No momento, em meio às discussões travadas no governo e no Congresso sobre o tema, é difícil cravar por quem os sinos vão dobrar. Ainda que a racionalidade econômica aponte para a necessidade de retomar o ajuste iniciado no pré-pandemia,o ímpeto gastador de alguns políticos pode prevalecer, deixando o País numa situação fiscal insustentável. O que se pode dizer desde já é que o estrago deixado nas contas públicas pela pandemia deverá continuar no centro do debate econômico do País por muito tempo, assim como no resto do mundo.

‘Desglobalização’

Com a desaceleração da economia mundial durante a pandemia, os negócios entre os países deverão fechar o ano com uma queda significativa. De acordo com estimativas da Organização Mundial do Comércio (OMC), as exportações globais em 2020 deverão ter uma redução que ficará entre 12,8%, no cenário otimista, e 32%, no cenário pessimista, em relação ao mesmo período do ano passado.

Mesmo que haja uma retomada da economia mundial em 2021, dificilmente o comércio internacional voltará ao patamar do pré-pandemia. A tendência é que o retorno ao nível de 2019 se dê de forma gradual, como já aconteceu em outras crises.

Para alguns analistas, porém, o efeito da pandemia na economia global vai muito além do fluxo de comércio. Segundo eles, no auge da crise, a falta de produtos como respiradores e máscaras, fabricados em grande parte pela China, reforçou o questionamento em relação ao papel desempenhado pelas cadeias internacionais de valor nas últimas décadas. Isso levará, de acordo com tal percepção, a um aumento nos índices de nacionalização ou regionalização da produção nos próximos anos – um fenômeno chamado no jargão dos economistas de “reconversão industrial”.

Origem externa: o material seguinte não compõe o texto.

-- ==== Sys2Proof/Machine/Scrub.lean ====
section
/-! DEFINITION. The scrubber, parity and the uptime second (R255 to R257, R323, R384, R438). -/

namespace Sys2Proof.Machine

namespace State

/-! ### The scrubber (R255, R256) -/

/-- Where a scrubbed word lies: its memory, key, size of the memory and owning block. The logbook is kept as records instead. -/
structure ScrubAt where
  sel : MemSel
  key : Nat
  size : Nat
  src : Nat

/-- The word of a memory at an address. -/
def scrubAt (m : MemId) (a : Nat) : Option ScrubAt :=
  match m with
  | .imem e => some ⟨.imem, 8192 * e.toNat + a, 8192, srcEng e.toNat⟩
  | .dmem e => some ⟨.dmem, 16384 * e.toNat + a, 16384, srcEng e.toNat⟩
  | .quay q => some ⟨.quay, 262144 * q.toNat + a, 262144, srcQuay q.toNat⟩
  | .hold => some ⟨.hold, a, 4194304, srcHold⟩
  | .bankA => some ⟨.bankA, a, 2097152, srcBp (a / 16384)⟩
  | .bankB => some ⟨.bankB, a, 2097152, srcBp (a / 16384)⟩
  | .desc => some ⟨.desc, a, 69632, if a / 4096 < 16 then srcQuay (a / 4096) else srcHold⟩
  | .seqMem => some ⟨.seq, a, 16384, srcHold⟩
  | .scan => some ⟨.scan, a, 4096, srcMeas⟩
  | .cls => some ⟨.cls, a, 1024, srcFc⟩
  | .almanac => some ⟨.almanac, a, 160, srcMeas⟩
  | .refs => some ⟨.refs, a, 131072, srcBp (a / 1024)⟩
  | .mgmt => some ⟨.mgmt, a, 1048576, srcMgmt⟩
  | .mask => some ⟨.mask, a, 1048576, srcBp (a / 8192)⟩
  | .routes => some ⟨.routes, a, 336, srcMgmt⟩
  | .logRec | .logKey => none

/-- The scrubber reads a word: repaired by a write-back, or poisoned and reported as MEM_UNCORR. A word already poisoned is passed over. -/
def scrubWord (s : State) (w : ScrubAt) : State :=
  let c := s.cell w.sel w.key
  if c.poison then s
  else match rsDecode c.flips with
    | .clean => s
    | .corrected _ => (s.memRead w.sel w.key w.src).2
    | .bad => (((s.setCell w.sel w.key { c with poison := true }).countUnc w.sel w.key)).report w.src kMemUncorr 1
        (BitVec.ofNat 40 (wordAddr w.sel w.key))

/-- The scrub registers of a quay or of hold memory: the band whose rate the word was read at, and the passes at its last word. -/
def scrubRegs (s : State) (m : MemId) (a : Nat) : State :=
  match m with
  | .quay q =>
    let s := s.wr (F.quayScrubTb q.toNat) s.thermal.tb.toNat
    if a + 1 = 262144 then s.wr (F.quayScrubPassSeq q.toNat) (s.rd (F.quayScrubPassSeq q.toNat) + 1) else s
  | .hold =>
    let s := s.wr F.holdScrubTb s.thermal.tb.toNat
    if a + 1 = 4194304 then s.wr F.holdScrubPassSeq (s.rd F.holdScrubPassSeq + 1) else s
  | _ => s

/-- A logbook word: a corrected one is reported, an uncorrectable one retires its slot (R384). -/
def scrubLog (s : State) (slot w : Nat) : State :=
  if 8192 ≤ slot ∨ (s.logSlot slot).retired then s
  else
    let (bad, s) := s.readLogWord slot w
    if bad then s.retireSlot slot w else s

/-- The slot and word that a place of the record or the key memory belongs to. -/
def logWordAt (m : MemId) (a : Nat) : Option (Nat × Nat) :=
  match m with
  | .logRec => some (a / 4, a % 4)
  | .logKey => some (a, 4)
  | _ => none

/-- The soft errors of a slot's word take a value; a list of five clean words is held as the empty one. -/
def setLogFlips (s : State) (slot w : Nat) (f : BitVec 64 → BitVec 64) : State :=
  let l := s.logSlot slot
  let five := if l.flips = [] then List.replicate 5 0 else l.flips
  let flips := five.set w (f (atD five w 0))
  s.setLogSlot slot { l with flips := if flips = List.replicate 5 0 then [] else flips }

/-- A soft error strikes a protected word (R255): the word holds it until it is rewritten or repaired. A retired slot is read by nothing (R384). -/
def softHit (s : State) (h : SoftHit) : State :=
  let a := h.addr.toNat
  match logWordAt h.mem a with
  | some (k, w) => if 8192 ≤ k ∨ (s.logSlot k).retired then s else s.setLogFlips k w (· ^^^ h.flips)
  | none =>
    match scrubAt h.mem a with
    | none => s
    | some p =>
      let c := s.cell p.sel p.key
      if p.size ≤ a ∨ h.flips = 0 then s else s.setCell p.sel p.key { c with flips := c.flips ^^^ h.flips }

/-- A word of the Guvan buffers found uncorrectable: each port has an eighth of the region, its streams' samples one to a word and then its messages five bytes to a word, oldest first (R249 gives the region and no places in it). What stands there is marked, and the word is free for the next (R255). -/
def bufferPoison (s : State) (a : Nat) : State :=
  if a < 0x40000 ∨ 0x80000 ≤ a ∨ (s.cell .hold a).poison = false then s
  else
    let p := (a - 0x40000) / 32768
    let q := s.port p
    let at_ := q.rx.foldl (fun (r : Nat × Option (Nat × Nat)) x =>
      if r.2.isNone && decide (r.1 < x.2.buf.length) then (0, some (x.1, r.1)) else (r.1 - x.2.buf.length, r.2)) ((a - 0x40000) % 32768, none)
    let s := s.setCell .hold a Cell.zero
    match at_.2 with
    | some k => s.setPort p { q with badRx := q.badRx.filter (· != k) ++ [k] }
    | none =>
      let hit := ((List.range q.inbox.length).zip q.inbox).foldl (fun (r : Nat × Option Nat) x =>
        let w := (x.2.bytes.length + 4) / 5
        if r.2.isNone && decide (r.1 < w) then (0, some x.1) else (r.1 - w, r.2)) (at_.1, none)
      match hit.2 with
      | some i => s.setPort p { q with badIn := q.badIn.filter (· != i) ++ [i] }
      | none => s

/-- The scrubber's next word. -/
def scrubRead (s : State) (m : MemId) (a : Nat) : State :=
  match logWordAt m a with
  | some (k, w) => s.scrubLog k w
  | none =>
    match scrubAt m a with
    | none => s
    | some w =>
      if w.size ≤ a then s
      else
        let s := (s.scrubWord w).scrubRegs m a
        if w.sel = .hold then s.bufferPoison a else s

/-- A corrected word reaches its memory through the scrub port. One dropped by a newer write is no longer queued (R255). -/
def writeBackFx (s : State) (m : MemId) (a : Nat) : State :=
  match logWordAt m a with
  | some (k, w) =>
    let p := logPlace k w
    if s.writeBacks.any (fun x => x.mem == p.1 && x.addr == p.2) then
      let s := s.setLogFlips k w (fun _ => 0)
      { s with writeBacks := s.writeBacks.filter (fun y => !(y.mem == p.1 && y.addr == p.2)) }
    else s
  | none =>
  match scrubAt m a with
  | none => s
  | some w =>
    match s.writeBacks.find? (fun x => x.mem == w.sel.num && x.addr == w.key) with
    | none => s
    | some x =>
      let s := s.setCell w.sel w.key ⟨x.word, 0, false⟩
      { s with writeBacks := s.writeBacks.filter (fun y => !(y.mem == w.sel.num && y.addr == w.key)) }

/-! ### Parity readback (R257, R438) -/

/-- A register the readback finds bad: it stays so until it is rewritten, and is reported. -/
def regParity (s : State) (a : Nat) : State :=
  match layout a with
  | none => s
  | some _ => ({ s with parBad := if s.parBad.contains a then s.parBad else s.parBad ++ [a] } : State).parityFound a

/-! ### The uptime second (R323) -/

/-- What runs once per uptime second: the servo's second, the almanac, the hop delays, the choice of the upstream, the lodestar notice. -/
def uptimeFx (s : State) : State :=
  let s : State := { s with uptime := s.uptime + 1 }
  let s := s.settleTime
  let s := s.almanacFx (if s.boot.image && s.thermal.inUse != 0 then some s.thermal.tjMean else none)
  let s := (List.range 8).foldl (fun s p => s.publishDelay p) s
  let s := s.adoptUpstream
  if s.lodestar then s.notice 1 s.lodestarData else s

end State

/-! ### Meanings -/

/-- SCRUB_READ (R256, R384): the scrubber's next word, and the soft errors that have struck the protected memories since its last one, wherever they struck. -/
def execScrubRead (mem : MemId) (addr : BitVec 22) (hits : List SoftHit) (s : State) : Out :=
  .next (if s.alive then (hits.foldl (fun s h => s.softHit h) s).scrubRead mem addr.toNat else s)
/-- SCRUB_WRITEBACK (R255). -/
def execScrubWriteback (mem : MemId) (addr : BitVec 22) (s : State) : Out := .next (s.writeBackFx mem addr.toNat)
/-- PARITY_READBACK (R257, R438): what the readback finds. -/
def execParityReadback (failed : ParityAt) (s : State) : Out :=
  if s.alive then
    match failed with
    | .reg a => .next (s.regParity a.toNat)
    | p => .next (s.parityFx p)
  else .next s
/-- UPTIME_SECOND (R323, R186, R312, R326, R327, R329). -/
def execUptimeSecond (s : State) : Out := .next (if s.alive ∧ s.cyc % secCyc = 0 ∧ s.uptime < s.cyc / secCyc then s.uptimeFx else s)

end Sys2Proof.Machine
end

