/-- R39, R44, R47, R53, R55, R62, R72, R74, R84, R112: the accepted writes of a band path's datapath. FREQ and STEP take their value, FREQ clearing the floor history, DC_FREEZE holds or releases the estimate, METER_RESTART empties the ingress meters, RSMP_RETRY takes the lowest free resampler of a fallback path, SWAP_ARM arms, or answers off, late or busy, FLOOR takes its value; BP_PATH and STEP are ignored on a preset. The readings and choices of the model in it are those of assumptions 24, 43, 63. -/
def Obligations.DatapathWrites : Prop :=
  ∀ (s : State) (who : Requester) (bp : BpId),
    let n := bp.toNat
    let b := s.bp n
    let ctrl := (F.bpCtrlDcFreeze n).addr
    let bwc := (F.bpBwCtrlSwapArm n).addr
    (∀ f : BitVec 32, s.takes who (F.bpNcoFreq n).addr [(F.bpNcoFreq n, f.toNat)] = true →
      ∃ t, exec (.freqWrite who bp f) s = .next t ∧ t.rd (F.bpNcoFreq n) = f.toNat ∧ s.otherBps t n ∧
        b.flow.clearLeft ≤ (t.bp n).flow.clearLeft ∧ (t.bp n).floor.blocks = []) ∧
    (∀ w, s.takesWord who (F.bpPathMode n).addr w = true → s.pathMode n ≠ 0 →
      ∃ t, exec (.bpPathWrite who bp w) s = .next t ∧ t.bps = s.bps ∧ t.rd (F.bpPathCf n) = s.rd (F.bpPathCf n)) ∧
    (∀ w, s.takesWord who (F.bpPathMode n).addr w = true → s.pathMode n = 0 →
      ∃ t, exec (.bpPathWrite who bp w) s = .next t ∧ t.rd (F.bpPathCf n) = bitsOf w 20 17 ∧ s.otherBps t n) ∧
    (∀ v : BitVec 34, s.takes who (F.bpRsmpStepStep n).addr [(F.bpRsmpStepStep n, v.toNat)] = true →
      ∃ t, exec (.stepWrite who bp v) s = .next t ∧ s.otherBps t n ∧
        (s.pathMode n = 0 → t.rd (F.bpRsmpStepStep n) = v.toNat) ∧
        (s.pathMode n ≠ 0 → t.bps = s.bps) ∧
        (s.pathMode n = 0 → s.rd (F.bpRsmpStepStep n) ≠ v.toNat → s.passing n = true →
          (t.bp n).gain.gate = .closed ∧ (t.bp n).bw.isoSrc = 3 ∧ (t.bp n).bw.armed = false)) ∧
    (s.takes who ctrl [(F.bpCtrlDcFreeze n, 1)] = true →
      ∃ t, exec (.dcFreezeSet who bp) s = .next t ∧ t.rdB (F.bpCtrlDcFreeze n) = true ∧ t.bps = s.bps) ∧
    (s.takes who ctrl [(F.bpCtrlDcFreeze n, 0)] = true → s.rdB (F.bpCtrlDcFreeze n) = true → s.passing n = true →
      ∃ t, exec (.dcFreezeClear who bp) s = .next t ∧ t.rdB (F.bpCtrlDcFreeze n) = false ∧ s.otherBps t n ∧
        b.flow.clearLeft ≤ (t.bp n).flow.clearLeft ∧ 2 ^ s.planN n plDcK + 3 ≤ (t.bp n).flow.clearLeft) ∧
    (s.takes who ctrl [(F.bpCtrlMeterRestart n, 1)] = true →
      ∃ t, exec (.meterRestart who bp) s = .next t ∧ s.otherBps t n ∧ (t.bp n).flow.meterIn.window = [] ∧
        (t.bp n).flow.meterIn.blocks = [] ∧ (t.bp n).flow.meterIn.fineReady = false ∧ (t.bp n).flow.meterOut = b.flow.meterOut) ∧
    (s.takes who ctrl [(F.bpCtrlRsmpRetry n, 1)] = true →
      (∀ k, s.pathMode n = 2 → s.freeResampler = some k →
        ∃ t, exec (.rsmpRetry who bp) s = .next t ∧ (t.bp n).flow.inst = some (BitVec.ofNat 6 k) ∧
          (t.bp n).flow.fallback = false ∧ t.resampler k = .held (BitVec.ofNat 7 n) ∧ s.otherBps t n) ∧
      (s.pathMode n = 2 → s.freeResampler = none →
        ∃ t, exec (.rsmpRetry who bp) s = .next t ∧ (t.bp n).flow.inst = b.flow.inst ∧ t.rsmp = s.rsmp ∧ s.otherBps t n)) ∧
    (∀ q : BitVec 24, s.takes who bwc [(F.bpBwCtrlSwapArm n, 1), (F.bpBwCtrlSwapSeq n, q.toNat)] = true →
      let lead := (q - (b.flow.seq - 1)).toNat
      ∃ t, exec (.swapArm who bp q) s = .next t ∧ s.otherBps t n ∧ (t.bp n).flow = b.flow ∧ (t.bp n).gain = b.gain ∧
        (b.bw.armed = true → (t.bp n).bw = { b.bw with swapResult := 3 }) ∧
        (b.bw.armed = false → s.passing n = false → (t.bp n).bw = { b.bw with swapResult := 7 }) ∧
        (b.bw.armed = false → s.passing n = true → 1 ≤ lead → lead < 2 ^ 23 →
          (t.bp n).bw = { b.bw with armed := true, scan := none } ∧ t.rd (F.bpBwCtrlSwapSeq n) = q.toNat) ∧
        (b.bw.armed = false → s.passing n = true → (lead = 0 ∨ 2 ^ 23 ≤ lead) →
          (t.bp n).bw = { b.bw with swapResult := 2 })) ∧
    (∀ v : BitVec 11, s.takes who (F.bpBwCtrlFloor n).addr [(F.bpBwCtrlFloor n, v.toNat)] = true →
      ∃ t, exec (.floorWrite who bp v) s = .next t ∧ t.rd (F.bpBwCtrlFloor n) = v.toNat ∧ t.bps = s.bps)

/-- R100, R114, R115, R120, R121, R124: the accepted writes of a band path's gain register. GAIN_SET takes its value, AGC_HOLD holds and releases and ends a re-settle, NR_CAPTURE takes FLOOR_DBM as NR_REF only from a measured floor, EG_METER_RESTART empties the egress meters, and a verdict counts once, for the period whose tag it carries, the third fail in a row muting with its message. The readings and choices of the model in it are those of assumptions 13, 22, 62. -/
def Obligations.GainWrites : Prop :=
  ∀ (s : State) (who : Requester) (bp : BpId),
    let n := bp.toNat
    let b := s.bp n
    let a := (F.bpGainGainSet n).addr
    (∀ v : BitVec 16, s.takes who a [(F.bpGainGainSet n, v.toNat)] = true →
      ∃ t, exec (.gainSetWrite who bp v) s = .next t ∧ t.rd (F.bpGainGainSet n) = v.toNat ∧ s.otherBps t n ∧
        (b.gain.frozen = false → (t.bp n).gain = b.gain)) ∧
    (s.takes who a [(F.bpGainAgcHold n, 1)] = true →
      ∃ t, exec (.agcHoldSet who bp) s = .next t ∧ t.rdB (F.bpGainAgcHold n) = true ∧ s.otherBps t n ∧
        (b.gain.gate = .resettle → s.rdB (F.bpGainAgcHold n) = false → (t.bp n).gain.gate = .confirmed) ∧
        (b.gain.gate ≠ .resettle → (t.bp n).gain.gate = b.gain.gate)) ∧
    (s.takes who a [(F.bpGainAgcHold n, 0)] = true →
      ∃ t, exec (.agcHoldClear who bp) s = .next t ∧ t.rdB (F.bpGainAgcHold n) = false ∧ s.otherBps t n ∧
        (t.bp n).gain.gate = b.gain.gate) ∧
    (s.takes who a [(F.bpGainNrCapture n, 1)] = true → b.idle.2 = 1 →
      ∃ t, exec (.nrCapture who bp) s = .next t ∧ (t.bp n).gain.nrRef = s.floorDbm n ∧ (t.bp n).gain.nrValid = true ∧
        s.otherBps t n) ∧
    (s.takes who a [(F.bpGainNrCapture n, 1)] = true → b.idle.2 ≠ 1 → s.plainWriter who → s.intakeRoom 1 = true →
      ∃ t, exec (.nrCapture who bp) s = .next t ∧ (t.bp n).gain.nrRef = b.gain.nrRef ∧ s.otherBps t n ∧
        s.sentNow t n 56 0 (Config.msgContext n 56 2)) ∧
    (s.takes who a [(F.bpGainEgMeterRestart n, 1)] = true →
      ∃ t, exec (.egMeterRestart who bp) s = .next t ∧ s.otherBps t n ∧ (t.bp n).flow.meterOut.window = [] ∧
        (t.bp n).flow.meterOut.blocks = [] ∧ (t.bp n).flow.meterOut.fineReady = false ∧ (t.bp n).flow.meterIn = b.flow.meterIn) ∧
    (∀ v : BitVec 5, s.takes who a [(F.bpGainMaskVerdict n, v.toNat)] = true → b.mask.done = true → b.mask.judged = false →
      v.toNat / 4 = b.mask.period % 8 →
      (v.toNat % 4 = 1 →
        ∃ t, exec (.maskVerdict who bp v) s = .next t ∧ (t.bp n).mask.judged = true ∧ (t.bp n).mask.maskSeq = b.mask.maskSeq + 1 ∧
          (t.bp n).mask.consec = 0 ∧ (t.bp n).mask.violCnt = b.mask.violCnt ∧ s.otherBps t n) ∧
      (v.toNat % 4 = 2 → b.mask.consec < 2 →
        ∃ t, exec (.maskVerdict who bp v) s = .next t ∧ (t.bp n).mask.judged = true ∧ (t.bp n).mask.maskSeq = b.mask.maskSeq + 1 ∧
          (t.bp n).mask.consec = b.mask.consec + 1 ∧ (t.bp n).mask.backoff = Nat.min (b.mask.backoff + 1) 30 ∧
          (t.bp n).mask.violCnt = b.mask.violCnt.inc 19 ∧ s.otherBps t n) ∧
      (v.toNat % 4 = 2 → 2 ≤ b.mask.consec → s.serving n = true ∨ b.prot.st = .muted → s.plainWriter who → s.intakeRoom 2 = true →
        ∃ t, exec (.maskVerdict who bp v) s = .next t ∧ (t.bp n).mask.consec = 0 ∧
          ((t.bp n).prot.st = .muted ∨ (t.bp n).prot.st = .lockedOut) ∧
          s.sentNow t n 9 1 (Config.msgContext n 9 0) ∧ s.otherBps t n))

“O mundo pós-pandemia não vai ser o mesmo em relação à globalização”, afirma Júlio Sérgio Gomes de Almeida, diretor executivo do Instituto de Estudos para o Desenvolvimento Industrial (Iedi) e ex-secretário de Política Econômica do antigo Ministério da Fazenda. “Isso não significa que vamos voltar aos tempos pré-globalização. Mas o mundo em que a gente vivia, presidido pelos princípios do menor custo e do menor prazo de entrega, passará por uma reformulação. A questão estratégica agora vai fazer parte do jogo.”


A pandemia reforçou a visão de que os interesses nacionais devem se sobrepor aos princípios de racionalidade econômica


De certa forma, nos últimos anos, essa guinada já vinha ocorrendo, com o acirramento da disputa geopolítica entre Estados Unidos e China. Mas a pandemia acabou alavancando, para o bem ou para o mal, a visão de que os interesses nacionais devem se sobrepor aos princípios de racionalidade econômica. “Essa ‘desglobalização’ permite que certas cadeias de produção possam voltar a países como o Brasil”, diz Tony Volpon, economista-chefe do banco suíço UBS no País e ex-diretor de Assuntos Internacionais do Banco Central (BC).

No momento, ainda é difícil dizer com segurança se a “desglobalização” será um fenômeno de curta duração ou se representará uma mudança estrutural, que irá se aprofundar daqui para a frente.Em crises como a provocada pela pandemia, sempre surgem previsões sobre uma possível marcha-à-ré na globalização. Isso aconteceu também na crise financeira global, em 2008, mas, como se constatou depois, as previsões não se confirmaram e a globalização retomou o seu vigor. Nada garante, portanto, que agora não acontecerá a mesma coisa.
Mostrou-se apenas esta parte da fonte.